-- Listed records follows --
/-- O35, DistributorCompletes: the highest core and queue of a die start a job. -/
theorem witness_DistributorCompletes :
    let rec0 : List Byte := leBytes 0x60000 8 ++ leBytes 0x60040 8 ++ leBytes 0 4 ++ leBytes 0x3F07 4 ++ leBytes 0 8
    let hdr : List Byte := leBytes 0x80 4 ++ leBytes 0x90 4 ++ leBytes 0 16 ++ List.replicate 24 0xFF ++ leBytes 0x10000 8 ++ [6, 0, 0, 0] ++ leBytes 64 4
    let q : CQueue := { CQueue.reset with en := true, base := 0x70000, sbase := 0x78000, head := 15, tail := 16 }
    let s0 := { (stream 1 .cs) with mem := Memory.writeN (Memory.writeN (Memory.writeN tables 0x60000 hdr) 0x60040 [7]) 0x701E0 rec0 }
    let s := event (s0.setDie 0 ((s0.die 0).setQueue 63 q)) 0 63 63
    let slot := 15
    let x := (s.setDie 0 ((s.die 0).setQueue 63 { q with head := 16 })).distFetch 0 0 (q.base.toNat + 32 * slot) 32
    let y := x.1.distFetch 0 0 0x60000 64
    let z := (y.1.configure (coreAt 0 63) 0).distFetch 0 0 0x60040 64
    (s.ctx.ev.unit = (0 : Fin 2).val ∧ s.ctx.ev.sub = 63 ∧ s.ctx.ev.val = 63 ∧ s.coreIdle (coreAt 0 63) = true ∧ (s.die 0).queue 63 = q ∧ q.held ≠ 0) ∧
    (x.2 = some rec0 ∧ (Rec.ofBytes rec0).malformed = false ∧ y.2 = some hdr ∧ headerOk hdr = true ∧ z.2 = some (7 :: List.replicate 63 0)) := by
  and_intros <;> decide +kernel

/-- O35, DistributorCompletes: a job whose streams have ended, one that still runs, an empty selection, a replay that is over. -/
theorem witness_DistributorEvents :
    let s := event (onStrm (stream 127 .cs) fun t => { t with ended := true }) 127
    let t := event (stream 127 .cs) 127
    let d := event State.reset 1
    let rec0 : List Byte := leBytes 0x60000 8 ++ leBytes 0x60040 8 ++ leBytes 0 4 ++ leBytes 0x3F07 4 ++ leBytes 0 8
    let hdr : List Byte := leBytes 0x80 4 ++ leBytes 0x90 4 ++ leBytes 0 16 ++ List.replicate 24 0xFF ++ leBytes 0x10000 8 ++ [6, 0, 0, 0] ++ leBytes 64 4
    let cq : CQueue := { CQueue.reset with en := true, base := 0x70000, sbase := 0x78000, head := 15, tail := 16, aff := BitVec.allOnes 64, pass := 0xFFFF }
    let sl := event ({ stream 0 .cs with mem := Memory.writeN (Memory.writeN (Memory.writeN tables 0x60000 hdr) 0x60040 [7]) 0x701E0 rec0 }.setDie 0 { (((stream 0 .cs).die 0).setQueue 63 { cq with pass := 0 }).setQueue 0 { cq with pass := 0 } with rr := 63 }) 0
    let hi := State.headInfos 0 (List.range 64) sl
    let inf : HeadInfo := ⟨some (Rec.ofBytes rec0), some (hdrFuse hdr)⟩
    let r := event (State.reset.setDie 1 { State.reset.die 1 with trace := ⟨2, 3, false, false, 0x50000, 128, some 0⟩ }) 1
    (s.ctx.ev.unit = (127 : CoreId).val ∧ s.retirable 127 = true ∧ t.retirable 127 = false) ∧
    (d.ctx.ev.unit = (1 : Fin 2).val ∧ (∀ n ∈ List.range 64, ((d.die 1).queue n).en = false) ∧ (∀ i ∈ List.range 64, (d.core (coreAt 1 i)).request = none) ∧ (d.die 1).trace.mode ≠ 2) ∧
    (r.ctx.ev.unit = (1 : Fin 2).val ∧ r.replayOver 1 = true) ∧
    (sl.ctx.ev.unit = (0 : Fin 2).val ∧ (∀ i ∈ List.range 64, (sl.core (coreAt 0 i)).request = none) ∧ sl.saved = [] ∧ (sl.die 0).trace.mode = 0 ∧ sl.distributes 0 = true) ∧
    (hi.2 = [(0, inf), (63, inf)] ∧ ((sl.die 0).queue 63).held ≠ 0 ∧ ((sl.die 0).queue 0).held ≠ 0 ∧ hi.1.lowest 0 ((sl.die 0).queue 63).aff (inf.fuse.getD 0) = some 1 ∧ ((sl.die 0).queue 0).level inf = ((sl.die 0).queue 63).level inf ∧ (63 + 64 - (sl.die 0).rr.toNat) % 64 < (0 + 64 - (sl.die 0).rr.toNat) % 64) := by
  and_intros <;> decide +kernel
-- Listed records concluded --
#### Task to complete:
Write out, word for word, every line from the one containing "(r.ctx.ev.unit = (1" through the last line of the records above.

#### Answer box:
    (r.ctx.ev.unit = (1 : Fin 2).val ∧ r.replayOver 1 = true) ∧
    (sl.ctx.ev.unit = (0 : Fin 2).val ∧ (∀ i ∈ List.range 64, (sl.core (coreAt 0 i)).request = none) ∧ sl.saved = [] ∧ (sl.die 0).trace.mode = 0 ∧ sl.distributes 0 = true) ∧
    (hi.2 = [(0, inf), (63, inf)] ∧ ((sl.die 0).queue 63).held ≠ 0 ∧ ((sl.die 0).queue 0).held ≠ 0 ∧ hi.1.lowest 0 ((sl.die 0).queue 63).aff (inf.fuse.getD 0) = some 1 ∧ ((sl.die 0).queue 0).level inf = ((sl.die 0).queue 63).level inf ∧ (63 + 64 - (sl.die 0).rr.toNat) % 64 < (0 + 64 - (sl.die 0).rr.toNat) % 64) := by
  and_intros <;> decide +kernel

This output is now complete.